AI-rewrites the medical criteria so a patient or caregiver can understand them. Always confirm with the trial site.
Inclusion Criteria:
* Written informed consent, signed by the participant and the investigator prior to any study-related procedure
* Person previously enrolled in the ANR0258s-MOSAIC cohort (see Appendix 19.2 for MOSAIC inclusion criteria) between July 2022 and July 2023
* Person with a blood sample taken within 8 months following mpox infection
* ≥ 18 years old
Exclusion Criteria:
* Individuals who, in the investigator's opinion, are unlikely to comply with study procedures or whose medical condition is incompatible with study participation
* For France only: person not affiliated to or not benefiting from a social security scheme in accordance with article L1121-11 of the French Public Health Code (Aide Médicale d'Etat \[AME\] does not constitute a social security scheme)
* Pregnant or breastfeeding women
* Individuals under guardianship or curatorship, or deprived of liberty by judicial or administrative decision
Questions worth asking your doctor
Bring these to your next appointment. They're a starting point for a shared conversation — not a sign you qualify or a recommendation to enrol.
1Based on my diagnosis and history, is this trial worth exploring for me — or is there a standard treatment we should try first?

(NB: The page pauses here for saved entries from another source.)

-- ==== Sys2Proof/Machine/Reduction.lean ====
section
/-! DEFINITION. In-fabric reduction: the child table (R178), children's summaries (R162 to R167), late bundles (R169, R170), contributor
maps (R171), retractions (R172, R173), retention (R174 to R176), Derailleur commits (R177), the straggler search (R179 to R184), ranked lists
and reference records (R185, R186), and federation (R187). -/

namespace Sys2Proof.Machine

/-! ### The node -/

/-- LEVEL of the node (R161). -/
def State.level (s : State) : Nat := s.fld F.RED_NODE_LEVEL

/-- The node merges: a merge point with MERGE_EN in force (R189). Log entry 54 (DEDUCED). -/
def State.merging (s : State) : Bool := s.level ≠ 0 && s.act F.RED_CTRL_MERGE_EN = 1

/-- The domain root, the federation reference, or a merge point without an upward port: its result is published. Log entry 54 (DEDUCED). -/
def State.isRoot (s : State) : Bool := s.level ≠ 0 && (4 ≤ s.level || s.uplinks = [])

/-- Child table entries of the build (R188). -/
def childCount : Build → Nat
  | .spoke => 16
  | .hub => 128

/-- Entries of the child table in use: TYPE is not unused and some Spoke is expected. Log entry 54 (DEDUCED). -/
def State.children (s : State) : List Child :=
  (List.range (childCount s.build)).filterMap fun c =>
    let i := s.red.tbl + c
    if s.fld (F.CHILD_A_TYPE i) = 3 || s.fld (F.CHILD_C_EXPECTED i) = 0 then none
    else some ⟨i, s.fld (F.CHILD_A_PORT_A i), s.fld (F.CHILD_A_PORT_B i), s.fld (F.CHILD_A_TYPE i), s.on (F.CHILD_A_EXCLUDED i),
      s.fld (F.CHILD_B_CHILD_ID i), s.fld (F.CHILD_C_EXPECTED i), s.fld (F.CHILD_C_SLOT_BASE i)⟩

/-- A child key: SOURCE, or NODE_ID + 2²⁰ of a merge node (R166). -/
def recKey (b : Bytes) : Nat := recSource b + 2 ^ 20 * b2n (recNode b)

/-- The key of the sender that a link-management record names in PEER_ID (R351, R383). -/
def peerKey (b : Bytes) : Nat := le b 20 4 % 2 ^ 20 + 2 ^ 20 * b2n (recNode b)

/-- The key that an entry's identity gives. -/
def Child.key (c : Child) : Nat := c.id + 2 ^ 20 * b2n (c.typ = 2)

/-- The entry that a key on a port belongs to: the entry of that identity, or the Chain on that port. -/
def childFor (kids : List Child) (key port : Nat) : Option Child :=
  match kids.find? (fun c => c.key = key) with
  | some c => some c
  | none => kids.find? (fun c => c.typ = 0 && key < 2 ^ 20 && (c.portA = port || c.portB = port))

/-- The entry that a late bundle passed on by a child belongs to: its maker's, or the one on whose port it came (R169). -/
def bundleChild (kids : List Child) (key port : Nat) : Option Child :=
  match childFor kids key port with
  | some c => some c
  | none => kids.find? (fun c => c.portA = port || c.portB = port)

/-- The merge of an epoch. -/
def State.mergeFor (s : State) (epoch : Nat) : Option MergeSt := s.red.merges.find? (fun m => m.epoch = epoch)

/-- A merge changed. -/
def State.modMerge (s : State) (epoch : Nat) (f : MergeSt → MergeSt) : State :=
  s.setRed { s.red with merges := s.red.merges.map (fun (m : MergeSt) => if m.epoch = epoch then f m else m) }

/-- The child table for an epoch (R177). Log entry 54 (DEDUCED). -/
def State.kidsAt (s : State) (epoch : Nat) : List Child :=
  match s.mergeFor epoch with
  | some m => m.kids
  | none => s.children

/-- The merge of an epoch has started. -/
def State.mergeStarted (s : State) (epoch : Nat) : Bool :=
  match s.mergeFor epoch with
  | some m => m.started
  | none => s.red.merges.any (fun m => epoch < m.epoch && m.started)

/-- LATE_WINDOW (R190). -/
def State.lateWindow (s : State) : Nat := s.fld F.RED_WAIT_LATE_WINDOW

/-- A child is ABSENT: its every port is down, or it has answered or said so (R167, R383, R386). Log entry 57 (DEDUCED). -/
def State.kidAbsent (s : State) (epoch : Nat) (c : Child) : Bool :=
  let up (p : Nat) : Bool := p < s.build.ports && (s.lstate p = lsUp || s.lstate p = lsRelay)
  (!up c.portA && !(c.portB ≠ 0x7F && up c.portB)) || s.red.absentKeys.any (fun k => k.1 = c.key)
    || s.red.absentEpochs.contains (c.key, epoch)

/-! ### Upward (R174 to R176) -/

/-- The first usable upward port of a ranked list. -/
def State.firstUp (s : State) (ups : List Nat) : Option Nat := ups.find? (fun p => s.lstate p = lsUp)

/-- Every retained record is resent, oldest first (R175); an injected link fault has reached its recovery point (R458). Log entry 58 (DEDUCED). -/
def State.pathChange (s : State) : State :=
  let s := s.recovered 2
  (s.red.retained.foldl (fun (a : State × Option Bytes) (x : Retained) => match a.1.upNow with
    | some p =>
      let recs := if x.recs.head? = a.2 then x.recs.tail else x.recs
      ((recs.foldl (fun s b => s.sendPeer p 3 b) a.1).inc F.RED_RETAIN_STAT_REPLAYED, x.recs.getLast?)
    | none => a) (s, none)).1

/-- The upward port in use is followed: when it has failed and another ranked port is usable, what is held moves there (R176). -/
def State.upCheck (s : State) : State :=
  match s.upNow with
  | none => s
  | some p =>
    let was := s.red.uplinkUsed
    let s := s.setRed { s.red with uplinkUsed := some p }
    match was with
    | some q => if q = p then s else (s.inc F.RED_UPLINK_STAT_FAILOVERS).pathChange
    | none => s.pathChange

/-- Records sent upward in class 3. -/
def State.sendUp3 (s : State) (ups : List Nat) (recs : List Bytes) : State :=
  match s.firstUp ups with
  | some p => recs.foldl (fun s b => s.sendPeer p 3 b) s
  | none => s

/-- Epochs held are at most RETAIN; the oldest go (R174). -/
def State.trimRetained : Nat → State → State
  | 0, s => s
  | fuel + 1, s =>
    let es := s.red.retained.map (fun x => x.epoch)
    let distinct := es.foldl (fun (acc : List Nat) e => if acc.contains e then acc else acc ++ [e]) []
    if distinct.length ≤ max 1 (s.fld F.RED_WAIT_RETAIN) then s
    else
      let oldest := distinct.foldl min (distinct.headD 0)
      let gone := (s.red.retained.filter (fun x => x.epoch = oldest)).length
      State.trimRetained fuel ((s.setRed { s.red with retained := s.red.retained.filter (fun x => x.epoch ≠ oldest) }).add F.RED_RETAIN_STAT_DROPPED gone)

/-- EPOCH_ACK to children: key, port and head SEQ (R174, R351). Log entry 58 (DEDUCED). -/
def State.ackKids (s : State) (epoch : Nat) (kids : List (Nat × Nat × Nat)) : State :=
  kids.foldl (fun (s : State) (k : Nat × Nat × Nat) =>
    let (r, s) := s.linkMgmt 7 [(24, toLE 6 epoch), (32, toLE 4 k.2.2)]
    s.send k.2.1 2 (if k.1 < 2 ^ 20 then 1 else 2) (k.1 % 2 ^ 20) r) s

/-- Records that this node originates or passes on as a summary or bundle leave: they are kept until acknowledged, or at the root
acknowledged to its children at once. Log entry 58 (DEDUCED). -/
def State.retainUp (s : State) (epoch seq pgen : Nat) (send keep : List Bytes) (kids : List (Nat × Nat × Nat)) (ups : List Nat) : State :=
  let s := s.sendUp3 ups send
  let s := if s.isRoot then s.ackKids epoch kids else s
  if ups.isEmpty then s
  else
    let s := if (s.firstUp ups).isNone then s.inc F.RED_UPLINK_STAT_NO_ROUTE else s.setRed { s.red with uplinkUsed := s.upNow }
    let kept : Retained := ⟨epoch, seq, keep, if s.isRoot then [] else kids, pgen⟩
    State.trimRetained 16 (s.setRed { s.red with retained := s.red.retained ++ [kept] })

/-- An EPOCH_ACK frees what it names; the children contained are acknowledged in turn (R174). Log entry 58 (DEDUCED). -/
def State.epochAck (s : State) (b : Bytes) : State :=
  let e := le b 24 6
  let q := le b 32 4
  match s.red.retained.find? (fun x => x.epoch = e && x.seq = q) with
  | none => s
  | some x => (s.setRed { s.red with retained := eraseFirst (fun (y : Retained) => y.epoch = e && y.seq = q) s.red.retained }).ackKids e x.kids

/-! ### The search's parameters (R179) -/

/-- Metrics with STRAG = 1, in the catalogue of the epoch being sealed. -/
def State.searched (s : State) : List Nat :=
  (List.range 1024).filter (fun m => let d := s.catWord true m 0; bits d.toNat 2 0 ≠ 0 && bit (s.catWord true m 2).toNat 0)

/-- Parameters of a searched metric. -/
structure StragPar where
  side : Nat
  ref : Bool
  thresh : Nat
  window : Nat
  need : Nat
  drift : Nat
  topk : Nat
  a : Nat
  h : Nat
deriving DecidableEq, Repr

/-- Words +0x8 and +0xC of a metric. -/
def State.stragPar (s : State) (m : Nat) : StragPar :=
  let c := (s.catWord true m 2).toNat
  let d := (s.catWord true m 3).toNat
  ⟨bits c 2 1, bit c 3, bits c 15 4, max 1 (bits c 19 16), bits c 23 20, bits c 25 24, bits c 31 27, bits d 15 0, bits d 31 16⟩

/-! ### Source values (R180) -/

/-- A source-value record's bytes from 32 on, closed with BODY_CHK: the flits it takes. -/
def entryFlits (n size : Nat) : Nat := (36 + n * size + 63) / 64

/-- The unit's own source values of a sealed bank. -/
def State.ownValues (s : State) (bank : List Sect) : List (Nat × Nat × Int) :=
  s.searched.map fun m =>
    let x := sectOf bank m 0
    let fl := b2n (1 ≤ x.count) + 2 * b2n (bit x.flags 7)
    (m, fl, if x.count = 0 then 0 else x.sum / (x.count : Int))

/-- The source-value record. -/
def State.sourceValues (s : State) (epoch headSeq : Nat) (vals : List (Nat × Nat × Int)) : Bytes × State :=
  s.originate 0x25 3 (entryFlits vals.length 12) 0 s.nowNs
    [(16, toLE 6 epoch), (22, toLE 2 vals.length), (24, toLE 4 headSeq),
     (32, vals.flatMap (fun v => toLE 2 v.1 ++ toLE 2 v.2.1 ++ toLE 8 (twos 64 v.2.2)))]

/-- Entries of a received source-value record. -/
def readValues (b : Bytes) : List (Nat × Nat × Int) :=
  (List.range (le b 22 2)).map (fun i => (le b (32 + 12 * i) 2 % 1024, le b (34 + 12 * i) 2, sext 64 (le b (36 + 12 * i) 8)))

/-! ### Median and MAD (R181) -/

/-- The lower median of pairs sorted by key. -/
def lowerMedian (target : Nat) : Nat → List (Int × Nat) → Int
  | _, [] => 0
  | run, (k, c) :: rest => if target ≤ run + c then k else lowerMedian target (run + c) rest

/-- Insertion into pairs sorted by an integer key. -/
def insertI (x : Int × Nat) : List (Int × Nat) → List (Int × Nat)
  | [] => [x]
  | y :: ys => if y.1 ≤ x.1 then y :: insertI x ys else x :: y :: ys

/-- m and MAD of a histogram, when it holds a value. -/
def medianMad (hist : List (Nat × Nat)) : Option (Int × Int) :=
  let hs := hist.filter (fun p => p.2 ≠ 0)
  let n : Nat := (hs.map (fun (p : Nat × Nat) => p.2)).foldl (fun (a b : Nat) => a + b) 0
  if n = 0 then none
  else
    let t := (n + 1) / 2
    let m := lowerMedian t 0 (hs.map (fun p => (codeValue p.1, p.2)))
    let devs : List (Int × Nat) := hs.foldl (fun (acc : List (Int × Nat)) (p : Nat × Nat) => insertI (((codeValue p.1 - m).natAbs : Int), p.2) acc) []
    some (m, max (max (lowerMedian t 0 devs) (m / 128)) 1)

/-- The reference of an epoch and metric as it was fixed. -/
def State.fixedRef (s : State) (epoch m : Nat) : Option (Int × Int) :=
  (s.red.fixed.find? (fun f => f.1 = epoch && f.2.1 = m)).map (fun f => f.2.2)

2What does this trial's phase tell us about how much is already known about its safety and benefit?
3What would taking part actually involve for me — visits, tests, time, and travel?
4What are the known and possible risks or side effects I should weigh, and how would they be monitored?
5If this trial isn't the right fit, what other options or trials would you suggest I look into?
Generated to help you prepare — always confirm anything about your own eligibility and care with the study team and your doctor.
Questions for the trial coordinator
The trial coordinator is the person who runs the study day to day. These cover the practical side — logistics, costs, and what taking part would actually mean for your life. The study team confirms whether you meet the criteria; these are questions to ask, not a sign you qualify.
1What does taking part actually involve week to week — how many visits, where, and how long does each one take?
2What costs are covered by the study, and what might I have to pay for myself, including travel, parking, or time off work?
3What happens during screening, and what happens if the study team confirms I don't meet the criteria after those tests?
4Who pays for the scans, blood work, and other tests the trial requires — the study, my insurance, or me?
5How will being in the trial affect my regular care, and will my own doctor stay informed and involved?
6Can I leave the trial at any point if I change my mind, and what would happen to my care if I do?
A starting point for the conversation — always confirm anything about your own eligibility, costs, and care with the study team and your doctor.
What they're measuring
1
The main outcomes are: the presence of neutralizing antibodies in the serum and the presence of detectable mpox virus-specific memory B cells.